Pronto, su respiración se estabilizó, y cayó en un sueño profundo.

En su sueño, atravesó vastas llanuras nevadas y cruzó montañas traicioneras.

Finalmente, se encontró en una casa de madera destartalada, reuniéndose con el padre que anhelaba día y noche.

Él había adelgazado, con canas en las sienes, pero sonreía radiante, abriendo los brazos para abrazarla con fuerza.

En ese momento, las lágrimas brotaron como un torrente.

Poco después, la marca del contrato en su muñeca brilló con un resplandor dorado y se dispersó en silencio.

Finalmente se liberó de aquellas ataduras impuestas.

Además, en este mundo exterior, se topó uno tras otro con varios compañeros masculinos extraordinariamente apuestos.

El sueño era embriagadoramente hermoso.

Mientras disfrutaba del sueño, el viento fuera de la cueva cesó de repente.

Incluso el crepitar del fuego pareció ahogarse.

Una alta figura entró silenciosamente en la cueva.

Se detuvo junto a Serafina, cerniéndose sobre ella, y miró con frialdad a la hembra acurrucada en la Piel de Bestia.
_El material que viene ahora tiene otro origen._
-- ==== Sys2Proof/WellFormed.lean ====
section
/-! DEFINITION. Well-formedness. A command has no operand (30_encoding.md R73), so every term of Instr is well
formed; what can be ill formed is a command word (R70, R74) and a load of more bytes than a length register can
name (10_state.md R23; 92_eei_decisions.md D17, D21). -/

namespace Sys2Proof

/-- A command carries no register field, no immediate and no mode bit (R70, R73): nothing in it can be out of range. -/
def Instr.wf : Instr → Bool
  | .fcount => true
  | .tbuild => true
  | .cgen => true
  | .bpack => true
  | .fembed => true
  | .fextract => true
  | .bunpack => true
  | .encode => true
  | .decode => true

/-- The RSV field must be 0000 (R70). -/
def CmdWord.rsvOk (w : CmdWord) : Bool := w.rsv == 0

/-- The OP field selects a row of R72: 1 to 9. -/
def CmdWord.opOk (w : CmdWord) : Bool := 1 ≤ w.op.toNat && w.op.toNat ≤ 9

/-- A command word that is not reserved (R74). -/
def CmdWord.wf (w : CmdWord) : Bool := w.rsvOk && w.opOk

/-- A host action the block can be given: a loaded file is no longer than its length register can name (R23, D21).
Smaller capacities are the argument of Machine/Capacity.lean (D17). -/
def HostAction.wf : HostAction → Bool
  | .writeCmd _ => true
  | .loadSrc bytes => bytes.length ≤ Config.maxBytes
  | .loadCin bytes => bytes.length ≤ Config.maxBytes
  | .setFreq _ _ => true
  | .setSize _ => true
  | .setSrcLen _ => true
  | .setCinLen _ => true
  | .pokeSrc _ _ => true
  | .pokeCin _ _ => true
  | .read _ => true
  | .writeReadOnly _ => true
  | .reset => true

end Sys2Proof
end

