@[simp] theorem emptyOutputs_freq (e : ErrorKind) : (emptyOutputs e s).freq = s.freq := by cases e <;> rfl
@[simp] theorem emptyOutputs_size (e : ErrorKind) : (emptyOutputs e s).size = s.size := by cases e <;> rfl
@[simp] theorem emptyOutputs_srcLen (e : ErrorKind) : (emptyOutputs e s).srcLen = s.srcLen := by cases e <;> rfl
@[simp] theorem emptyOutputs_cinLen (e : ErrorKind) : (emptyOutputs e s).cinLen = s.cinLen := by cases e <;> rfl
@[simp] theorem emptyOutputs_coutLen (e : ErrorKind) : (emptyOutputs e s).coutLen = s.coutLen := by cases e <;> rfl
@[simp] theorem emptyOutputs_pbits (e : ErrorKind) : (emptyOutputs e s).pbits = s.pbits := by cases e <;> rfl
@[simp] theorem emptyOutputs_rdbits (e : ErrorKind) : (emptyOutputs e s).rdbits = s.rdbits := by cases e <;> rfl
@[simp] theorem emptyOutputs_root (e : ErrorKind) : (emptyOutputs e s).root = s.root := by cases e <;> rfl
@[simp] theorem emptyOutputs_tkind (e : ErrorKind) : (emptyOutputs e s).tkind = s.tkind := by cases e <;> rfl
@[simp] theorem emptyOutputs_node (e : ErrorKind) : (emptyOutputs e s).node = s.node := by cases e <;> rfl
@[simp] theorem emptyOutputs_code (e : ErrorKind) : (emptyOutputs e s).code = s.code := by cases e <;> rfl
@[simp] theorem emptyOutputs_cmd (e : ErrorKind) : (emptyOutputs e s).cmd = s.cmd := by cases e <;> rfl
@[simp] theorem emptyOutputs_src (e : ErrorKind) : (emptyOutputs e s).src = s.src := by cases e <;> rfl
@[simp] theorem emptyOutputs_cin (e : ErrorKind) : (emptyOutputs e s).cin = s.cin := by cases e <;> rfl
@[simp] theorem emptyOutputs_cout (e : ErrorKind) : (emptyOutputs e s).cout = s.cout := by cases e <;> rfl
@[simp] theorem emptyOutputs_pay (e : ErrorKind) : (emptyOutputs e s).pay = s.pay := by cases e <;> rfl
@[simp] theorem emptyOutputs_host (e : ErrorKind) : (emptyOutputs e s).host = s.host := by cases e <;> rfl
@[simp] theorem emptyOutputs_readData (e : ErrorKind) : (emptyOutputs e s).readData = s.readData := by cases e <;> rfl
@[simp] theorem emptyOutputs_srcStaged (e : ErrorKind) : (emptyOutputs e s).srcStaged = s.srcStaged := by cases e <;> rfl
@[simp] theorem emptyOutputs_cinStaged (e : ErrorKind) : (emptyOutputs e s).cinStaged = s.cinStaged := by cases e <;> rfl
@[simp] theorem emptyOutputs_draws (e : ErrorKind) : (emptyOutputs e s).draws = s.draws := by cases e <;> rfl
@[simp] theorem emptyOutputs_status (e : ErrorKind) : (emptyOutputs e s).status = s.status := by cases e <;> rfl

@[simp] theorem raiseError_freq (e : ErrorKind) : (raiseError e s).freq = s.freq := by cases e <;> rfl
@[simp] theorem raiseError_size (e : ErrorKind) : (raiseError e s).size = s.size := by cases e <;> rfl
@[simp] theorem raiseError_srcLen (e : ErrorKind) : (raiseError e s).srcLen = s.srcLen := by cases e <;> rfl
@[simp] theorem raiseError_cinLen (e : ErrorKind) : (raiseError e s).cinLen = s.cinLen := by cases e <;> rfl
@[simp] theorem raiseError_coutLen (e : ErrorKind) : (raiseError e s).coutLen = s.coutLen := by cases e <;> rfl
@[simp] theorem raiseError_pbits (e : ErrorKind) : (raiseError e s).pbits = s.pbits := by cases e <;> rfl
@[simp] theorem raiseError_rdbits (e : ErrorKind) : (raiseError e s).rdbits = s.rdbits := by cases e <;> rfl
@[simp] theorem raiseError_root (e : ErrorKind) : (raiseError e s).root = s.root := by cases e <;> rfl
@[simp] theorem raiseError_tkind (e : ErrorKind) : (raiseError e s).tkind = s.tkind := by cases e <;> rfl
@[simp] theorem raiseError_node (e : ErrorKind) : (raiseError e s).node = s.node := by cases e <;> rfl
@[simp] theorem raiseError_code (e : ErrorKind) : (raiseError e s).code = s.code := by cases e <;> rfl
@[simp] theorem raiseError_cmd (e : ErrorKind) : (raiseError e s).cmd = s.cmd := by cases e <;> rfl
@[simp] theorem raiseError_src (e : ErrorKind) : (raiseError e s).src = s.src := by cases e <;> rfl
@[simp] theorem raiseError_cin (e : ErrorKind) : (raiseError e s).cin = s.cin := by cases e <;> rfl
@[simp] theorem raiseError_cout (e : ErrorKind) : (raiseError e s).cout = s.cout := by cases e <;> rfl
@[simp] theorem raiseError_pay (e : ErrorKind) : (raiseError e s).pay = s.pay := by cases e <;> rfl
@[simp] theorem raiseError_host (e : ErrorKind) : (raiseError e s).host = s.host := by cases e <;> rfl
@[simp] theorem raiseError_readData (e : ErrorKind) : (raiseError e s).readData = s.readData := by cases e <;> rfl
@[simp] theorem raiseError_srcStaged (e : ErrorKind) : (raiseError e s).srcStaged = s.srcStaged := by cases e <;> rfl
@[simp] theorem raiseError_cinStaged (e : ErrorKind) : (raiseError e s).cinStaged = s.cinStaged := by cases e <;> rfl
@[simp] theorem raiseError_draws (e : ErrorKind) : (raiseError e s).draws = s.draws := by cases e <;> rfl
@[simp] theorem raiseError_tree (e : ErrorKind) : (raiseError e s).tree = s.tree := by cases e <;> rfl
@[simp] theorem raiseError_status (e : ErrorKind) :
    (raiseError e s).status = { s.status with state := .error, err := some e } := rfl

@[simp] theorem raiseError_dst_insufficientCapacity : (raiseError .insufficientCapacity s).dst = s.dst := rfl
@[simp] theorem raiseError_dstLen_insufficientCapacity : (raiseError .insufficientCapacity s).dstLen = s.dstLen := rfl
@[simp] theorem raiseError_dst_missingCode : (raiseError .missingCode s).dst = s.dst := rfl
@[simp] theorem raiseError_dstLen_missingCode : (raiseError .missingCode s).dstLen = s.dstLen := rfl
@[simp] theorem raiseError_dst_corruptHeader : (raiseError .corruptHeader s).dst = s.dst := rfl
@[simp] theorem raiseError_dstLen_corruptHeader : (raiseError .corruptHeader s).dstLen = s.dstLen := rfl
@[simp] theorem raiseError_dst_incompleteStream : (raiseError .incompleteStream s).dst = Memory.ofBytes [] := rfl
@[simp] theorem raiseError_dstLen_incompleteStream : (raiseError .incompleteStream s).dstLen = 0 := rfl
@[simp] theorem raiseError_dst_invalidCode : (raiseError .invalidCode s).dst = Memory.ofBytes [] := rfl
@[simp] theorem raiseError_dstLen_invalidCode : (raiseError .invalidCode s).dstLen = 0 := rfl
@[simp] theorem raiseError_dst_illegalCommand : (raiseError .illegalCommand s).dst = s.dst := rfl
@[simp] theorem raiseError_dstLen_illegalCommand : (raiseError .illegalCommand s).dstLen = s.dstLen := rfl

end Sys2Proof.Machine
end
Pero al instante siguiente, de repente levantó una mano y agarró bruscamente su esbelto y pálido cuello.

Sin previo aviso, de forma despiadada y decidida.

Serafina soñaba que su padre le sonreía y le daba una brocheta de carne asada fragante, cuya grasa dorada goteaba sobre la hoguera, produciendo un tentador «chisporroteo».

Pero de repente, sintió una opresión en el cuello, la garganta se le contrajo al instante y el aire no podía entrar en sus pulmones.

Luchó desesperadamente, sus piernas agitándose bajo la Piel de Bestia, mientras sus manos agarraban por instinto la gran mano que estrangulaba su garganta.

—Mmm….

Un gemido débil se escapó dolorosamente de su garganta.

Su consciencia oscilaba entre la claridad y la penumbra.

La luz del fuego de la cueva parpadeó, proyectando la sombra de Isaac Vaughn sobre la irregular pared de roca de detrás.

Inclinó la cabeza, sus espesas pestañas caídas, ocultando la expresión de su mirada.

El rostro de Serafina pasó del rojo al morado, las sienes le palpitaban y los labios le temblaban sin control.

Las lágrimas asomaron por el rabillo de sus ojos, trazando un sinuoso rastro húmedo por su rostro.

Justo cuando su consciencia amenazaba con disolverse por completo, el latido de su corazón se debilitó hasta casi cesar.

¡De repente, desde la entrada de la cueva llegó una rápida ráfaga de viento!

Una mano grande salió inesperadamente de un lado, agarrando con precisión la muñeca de Isaac Vaughn.

Se vio obligado a soltarla, y Serafina se desplomó débilmente, golpeándose con fuerza contra el suelo.